--- START ---

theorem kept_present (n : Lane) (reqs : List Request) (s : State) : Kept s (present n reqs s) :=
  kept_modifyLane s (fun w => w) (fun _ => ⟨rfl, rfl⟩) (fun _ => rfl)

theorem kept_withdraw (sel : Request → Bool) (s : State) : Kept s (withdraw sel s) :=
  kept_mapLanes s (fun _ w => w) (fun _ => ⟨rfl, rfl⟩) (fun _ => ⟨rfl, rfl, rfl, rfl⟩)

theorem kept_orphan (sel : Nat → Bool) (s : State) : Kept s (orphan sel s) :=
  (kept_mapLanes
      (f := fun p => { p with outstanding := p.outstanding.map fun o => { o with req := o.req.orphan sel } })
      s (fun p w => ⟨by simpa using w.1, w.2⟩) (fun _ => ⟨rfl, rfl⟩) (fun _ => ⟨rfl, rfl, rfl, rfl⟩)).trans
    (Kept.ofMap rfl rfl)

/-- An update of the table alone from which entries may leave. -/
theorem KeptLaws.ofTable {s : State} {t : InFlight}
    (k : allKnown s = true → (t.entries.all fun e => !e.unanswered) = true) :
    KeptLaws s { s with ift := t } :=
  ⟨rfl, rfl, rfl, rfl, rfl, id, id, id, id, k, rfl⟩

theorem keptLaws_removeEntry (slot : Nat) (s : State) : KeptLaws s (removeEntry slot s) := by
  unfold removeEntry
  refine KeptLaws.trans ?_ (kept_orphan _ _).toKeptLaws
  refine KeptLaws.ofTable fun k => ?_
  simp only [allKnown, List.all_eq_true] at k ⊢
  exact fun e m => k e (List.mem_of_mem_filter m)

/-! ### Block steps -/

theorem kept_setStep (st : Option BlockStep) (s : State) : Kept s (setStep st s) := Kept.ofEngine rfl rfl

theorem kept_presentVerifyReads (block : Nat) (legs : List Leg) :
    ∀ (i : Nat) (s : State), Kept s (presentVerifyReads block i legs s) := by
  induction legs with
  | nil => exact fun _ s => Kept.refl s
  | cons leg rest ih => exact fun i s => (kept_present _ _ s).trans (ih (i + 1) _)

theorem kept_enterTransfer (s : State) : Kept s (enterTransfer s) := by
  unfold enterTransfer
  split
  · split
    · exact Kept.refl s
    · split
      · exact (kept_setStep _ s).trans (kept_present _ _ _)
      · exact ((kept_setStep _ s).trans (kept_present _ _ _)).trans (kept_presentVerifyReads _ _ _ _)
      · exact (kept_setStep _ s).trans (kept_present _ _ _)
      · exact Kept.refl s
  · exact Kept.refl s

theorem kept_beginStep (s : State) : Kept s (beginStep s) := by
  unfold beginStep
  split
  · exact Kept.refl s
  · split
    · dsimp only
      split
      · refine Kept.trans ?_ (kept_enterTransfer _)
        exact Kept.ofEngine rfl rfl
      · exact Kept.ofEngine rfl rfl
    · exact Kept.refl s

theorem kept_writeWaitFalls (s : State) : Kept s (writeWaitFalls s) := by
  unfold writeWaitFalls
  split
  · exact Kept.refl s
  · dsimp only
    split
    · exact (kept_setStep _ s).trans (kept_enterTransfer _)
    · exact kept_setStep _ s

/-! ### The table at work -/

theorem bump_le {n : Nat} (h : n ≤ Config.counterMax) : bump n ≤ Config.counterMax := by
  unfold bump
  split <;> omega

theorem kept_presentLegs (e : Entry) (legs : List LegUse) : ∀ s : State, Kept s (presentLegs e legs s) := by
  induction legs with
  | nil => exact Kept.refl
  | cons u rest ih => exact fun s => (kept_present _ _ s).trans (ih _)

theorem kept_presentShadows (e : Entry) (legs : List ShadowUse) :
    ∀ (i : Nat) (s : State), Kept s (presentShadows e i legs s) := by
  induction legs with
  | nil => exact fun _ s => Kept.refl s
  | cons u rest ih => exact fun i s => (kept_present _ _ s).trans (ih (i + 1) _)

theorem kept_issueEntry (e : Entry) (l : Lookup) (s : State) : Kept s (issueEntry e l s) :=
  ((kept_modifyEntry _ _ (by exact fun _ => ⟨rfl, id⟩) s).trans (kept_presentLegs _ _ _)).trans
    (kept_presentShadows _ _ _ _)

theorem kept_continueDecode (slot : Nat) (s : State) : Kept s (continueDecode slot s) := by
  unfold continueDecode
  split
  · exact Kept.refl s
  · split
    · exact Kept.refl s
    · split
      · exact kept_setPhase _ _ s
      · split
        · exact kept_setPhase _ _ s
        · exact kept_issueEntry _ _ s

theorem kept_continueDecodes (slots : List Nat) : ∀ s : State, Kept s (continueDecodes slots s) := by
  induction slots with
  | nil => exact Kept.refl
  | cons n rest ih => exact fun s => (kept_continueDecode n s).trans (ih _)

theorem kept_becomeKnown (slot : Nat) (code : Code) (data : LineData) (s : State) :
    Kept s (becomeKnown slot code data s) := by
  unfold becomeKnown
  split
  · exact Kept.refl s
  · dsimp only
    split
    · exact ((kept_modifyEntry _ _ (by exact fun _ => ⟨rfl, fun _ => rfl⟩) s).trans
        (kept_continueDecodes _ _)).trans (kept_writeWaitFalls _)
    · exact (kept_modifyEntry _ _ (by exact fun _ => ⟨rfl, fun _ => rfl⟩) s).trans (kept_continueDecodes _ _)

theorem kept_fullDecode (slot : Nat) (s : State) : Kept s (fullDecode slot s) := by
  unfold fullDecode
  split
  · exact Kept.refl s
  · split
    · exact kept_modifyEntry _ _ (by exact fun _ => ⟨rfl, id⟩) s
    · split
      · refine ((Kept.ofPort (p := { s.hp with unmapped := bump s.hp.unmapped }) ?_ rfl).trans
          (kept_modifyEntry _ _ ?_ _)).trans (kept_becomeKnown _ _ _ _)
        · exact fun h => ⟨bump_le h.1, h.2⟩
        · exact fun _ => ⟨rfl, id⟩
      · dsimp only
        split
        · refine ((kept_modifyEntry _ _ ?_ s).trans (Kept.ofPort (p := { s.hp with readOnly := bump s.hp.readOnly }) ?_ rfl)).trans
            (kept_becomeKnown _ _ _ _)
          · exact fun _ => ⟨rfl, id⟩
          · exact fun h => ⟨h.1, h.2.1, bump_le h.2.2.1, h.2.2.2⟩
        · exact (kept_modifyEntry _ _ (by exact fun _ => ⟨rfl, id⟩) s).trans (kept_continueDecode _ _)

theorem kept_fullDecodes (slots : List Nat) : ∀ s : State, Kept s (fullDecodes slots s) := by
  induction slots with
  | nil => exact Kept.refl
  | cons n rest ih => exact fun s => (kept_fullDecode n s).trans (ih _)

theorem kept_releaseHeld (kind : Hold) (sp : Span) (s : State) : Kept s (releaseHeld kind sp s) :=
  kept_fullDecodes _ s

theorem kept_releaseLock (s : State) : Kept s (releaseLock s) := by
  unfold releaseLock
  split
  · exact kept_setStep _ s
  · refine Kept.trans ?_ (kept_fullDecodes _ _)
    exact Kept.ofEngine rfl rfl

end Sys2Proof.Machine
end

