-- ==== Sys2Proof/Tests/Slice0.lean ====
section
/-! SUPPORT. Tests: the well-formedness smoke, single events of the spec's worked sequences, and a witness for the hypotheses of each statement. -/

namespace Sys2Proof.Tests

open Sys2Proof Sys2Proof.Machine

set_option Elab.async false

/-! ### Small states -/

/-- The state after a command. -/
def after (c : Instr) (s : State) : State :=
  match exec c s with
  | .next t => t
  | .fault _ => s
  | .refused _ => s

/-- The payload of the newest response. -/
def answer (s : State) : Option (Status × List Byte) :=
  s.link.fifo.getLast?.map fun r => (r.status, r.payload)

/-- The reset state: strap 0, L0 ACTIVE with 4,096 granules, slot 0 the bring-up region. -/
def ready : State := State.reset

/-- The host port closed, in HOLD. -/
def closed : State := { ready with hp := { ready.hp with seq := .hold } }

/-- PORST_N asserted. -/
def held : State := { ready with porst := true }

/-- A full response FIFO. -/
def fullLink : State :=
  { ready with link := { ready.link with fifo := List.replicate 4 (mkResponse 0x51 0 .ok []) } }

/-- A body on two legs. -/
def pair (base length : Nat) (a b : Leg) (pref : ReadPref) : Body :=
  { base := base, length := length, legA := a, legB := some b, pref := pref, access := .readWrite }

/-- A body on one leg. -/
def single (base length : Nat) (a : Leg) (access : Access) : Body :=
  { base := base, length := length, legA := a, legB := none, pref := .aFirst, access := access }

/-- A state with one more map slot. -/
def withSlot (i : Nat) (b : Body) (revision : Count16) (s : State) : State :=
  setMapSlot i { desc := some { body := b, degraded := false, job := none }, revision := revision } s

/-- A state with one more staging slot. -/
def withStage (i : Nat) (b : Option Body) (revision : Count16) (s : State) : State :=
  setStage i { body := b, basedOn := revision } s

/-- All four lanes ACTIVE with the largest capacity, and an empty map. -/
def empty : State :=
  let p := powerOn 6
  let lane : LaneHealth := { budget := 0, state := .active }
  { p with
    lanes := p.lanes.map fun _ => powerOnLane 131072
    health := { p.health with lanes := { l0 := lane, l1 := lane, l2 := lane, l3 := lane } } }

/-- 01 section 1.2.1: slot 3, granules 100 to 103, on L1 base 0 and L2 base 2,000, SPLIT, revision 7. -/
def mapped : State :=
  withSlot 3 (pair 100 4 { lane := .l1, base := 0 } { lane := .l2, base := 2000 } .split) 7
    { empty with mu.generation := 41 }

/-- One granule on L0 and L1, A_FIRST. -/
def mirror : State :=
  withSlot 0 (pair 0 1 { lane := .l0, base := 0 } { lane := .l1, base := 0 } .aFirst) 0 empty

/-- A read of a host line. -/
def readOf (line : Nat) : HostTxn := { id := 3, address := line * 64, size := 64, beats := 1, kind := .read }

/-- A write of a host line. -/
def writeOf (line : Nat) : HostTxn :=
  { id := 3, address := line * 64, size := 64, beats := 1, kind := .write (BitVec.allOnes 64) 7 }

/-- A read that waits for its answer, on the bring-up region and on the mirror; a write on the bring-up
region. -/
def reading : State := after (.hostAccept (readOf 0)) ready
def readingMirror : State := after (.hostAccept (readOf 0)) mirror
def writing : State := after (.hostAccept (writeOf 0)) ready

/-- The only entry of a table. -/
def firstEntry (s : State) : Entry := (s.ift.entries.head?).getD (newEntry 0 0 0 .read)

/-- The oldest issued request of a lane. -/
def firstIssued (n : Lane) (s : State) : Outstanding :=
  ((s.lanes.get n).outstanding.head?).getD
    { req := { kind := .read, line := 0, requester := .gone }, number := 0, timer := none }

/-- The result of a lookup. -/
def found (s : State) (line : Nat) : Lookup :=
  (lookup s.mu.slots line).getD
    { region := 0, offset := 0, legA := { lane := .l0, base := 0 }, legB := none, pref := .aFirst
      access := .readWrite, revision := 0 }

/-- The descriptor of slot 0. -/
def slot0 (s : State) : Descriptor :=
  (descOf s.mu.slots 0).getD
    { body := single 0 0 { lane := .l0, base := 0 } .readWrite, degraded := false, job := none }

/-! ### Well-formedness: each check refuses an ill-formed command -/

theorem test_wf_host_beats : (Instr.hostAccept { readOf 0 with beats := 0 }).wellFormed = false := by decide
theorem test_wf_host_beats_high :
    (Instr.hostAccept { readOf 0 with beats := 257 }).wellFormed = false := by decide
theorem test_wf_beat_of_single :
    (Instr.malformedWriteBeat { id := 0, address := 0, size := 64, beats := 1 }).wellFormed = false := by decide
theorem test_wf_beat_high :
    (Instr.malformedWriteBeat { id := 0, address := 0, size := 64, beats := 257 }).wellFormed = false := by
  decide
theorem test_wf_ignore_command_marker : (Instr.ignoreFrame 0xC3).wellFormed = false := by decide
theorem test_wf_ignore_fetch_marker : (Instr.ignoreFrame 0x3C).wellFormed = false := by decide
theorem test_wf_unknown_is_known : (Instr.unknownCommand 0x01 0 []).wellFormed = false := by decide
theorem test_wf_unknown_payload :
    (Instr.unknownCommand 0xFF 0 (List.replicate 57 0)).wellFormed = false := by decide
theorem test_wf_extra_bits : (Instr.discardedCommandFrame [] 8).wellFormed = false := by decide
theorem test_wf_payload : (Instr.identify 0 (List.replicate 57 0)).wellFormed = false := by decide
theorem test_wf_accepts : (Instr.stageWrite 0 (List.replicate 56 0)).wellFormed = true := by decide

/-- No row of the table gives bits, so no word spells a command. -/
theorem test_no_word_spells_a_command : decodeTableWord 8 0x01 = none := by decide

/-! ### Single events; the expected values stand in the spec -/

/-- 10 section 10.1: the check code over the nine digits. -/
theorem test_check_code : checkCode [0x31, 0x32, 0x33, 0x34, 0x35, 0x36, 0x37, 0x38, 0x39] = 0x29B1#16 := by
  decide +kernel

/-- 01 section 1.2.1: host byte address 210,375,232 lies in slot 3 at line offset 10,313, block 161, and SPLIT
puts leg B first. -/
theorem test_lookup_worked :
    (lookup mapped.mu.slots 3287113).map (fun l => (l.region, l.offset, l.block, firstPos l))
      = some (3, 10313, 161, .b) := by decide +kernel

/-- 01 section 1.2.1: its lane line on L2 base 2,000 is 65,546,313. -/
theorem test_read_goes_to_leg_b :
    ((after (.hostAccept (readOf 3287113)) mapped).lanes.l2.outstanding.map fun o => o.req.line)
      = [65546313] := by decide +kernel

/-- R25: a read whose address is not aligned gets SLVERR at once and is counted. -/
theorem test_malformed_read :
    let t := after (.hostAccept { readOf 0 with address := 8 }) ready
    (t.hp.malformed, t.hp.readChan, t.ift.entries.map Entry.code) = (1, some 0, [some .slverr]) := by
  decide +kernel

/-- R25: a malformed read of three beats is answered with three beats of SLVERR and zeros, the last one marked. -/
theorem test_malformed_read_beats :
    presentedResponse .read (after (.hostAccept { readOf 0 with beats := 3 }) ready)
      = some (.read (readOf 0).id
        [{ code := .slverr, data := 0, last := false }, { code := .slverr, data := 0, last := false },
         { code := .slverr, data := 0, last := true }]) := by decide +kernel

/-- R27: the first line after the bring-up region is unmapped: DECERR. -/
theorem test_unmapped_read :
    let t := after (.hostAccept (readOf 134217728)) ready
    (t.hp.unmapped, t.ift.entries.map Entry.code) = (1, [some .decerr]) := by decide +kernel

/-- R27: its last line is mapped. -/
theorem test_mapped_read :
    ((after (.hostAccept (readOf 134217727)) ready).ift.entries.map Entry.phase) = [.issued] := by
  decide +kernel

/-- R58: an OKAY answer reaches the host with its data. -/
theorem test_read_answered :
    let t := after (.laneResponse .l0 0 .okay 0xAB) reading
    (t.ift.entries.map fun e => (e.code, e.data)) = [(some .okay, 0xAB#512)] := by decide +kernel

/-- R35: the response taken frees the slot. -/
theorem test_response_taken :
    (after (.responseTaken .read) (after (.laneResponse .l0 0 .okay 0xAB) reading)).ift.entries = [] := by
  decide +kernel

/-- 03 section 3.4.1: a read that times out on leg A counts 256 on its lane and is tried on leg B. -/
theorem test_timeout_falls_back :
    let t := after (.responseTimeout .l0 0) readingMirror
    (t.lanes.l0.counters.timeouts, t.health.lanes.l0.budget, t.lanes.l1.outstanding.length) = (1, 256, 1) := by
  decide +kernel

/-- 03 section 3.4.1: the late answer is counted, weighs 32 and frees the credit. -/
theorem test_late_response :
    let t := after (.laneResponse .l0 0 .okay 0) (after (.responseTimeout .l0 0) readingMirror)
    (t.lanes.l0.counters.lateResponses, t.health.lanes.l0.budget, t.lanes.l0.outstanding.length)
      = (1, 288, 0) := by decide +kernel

--- END ---

Whenever a line in the entries above includes the word "readingMirror", pull that line out.

▸ **RESPONSE TO THIS TASK**
def readingMirror : State := after (.hostAccept (readOf 0)) mirror
    let t := after (.responseTimeout .l0 0) readingMirror
    let t := after (.laneResponse .l0 0 .okay 0) (after (.responseTimeout .l0 0) readingMirror)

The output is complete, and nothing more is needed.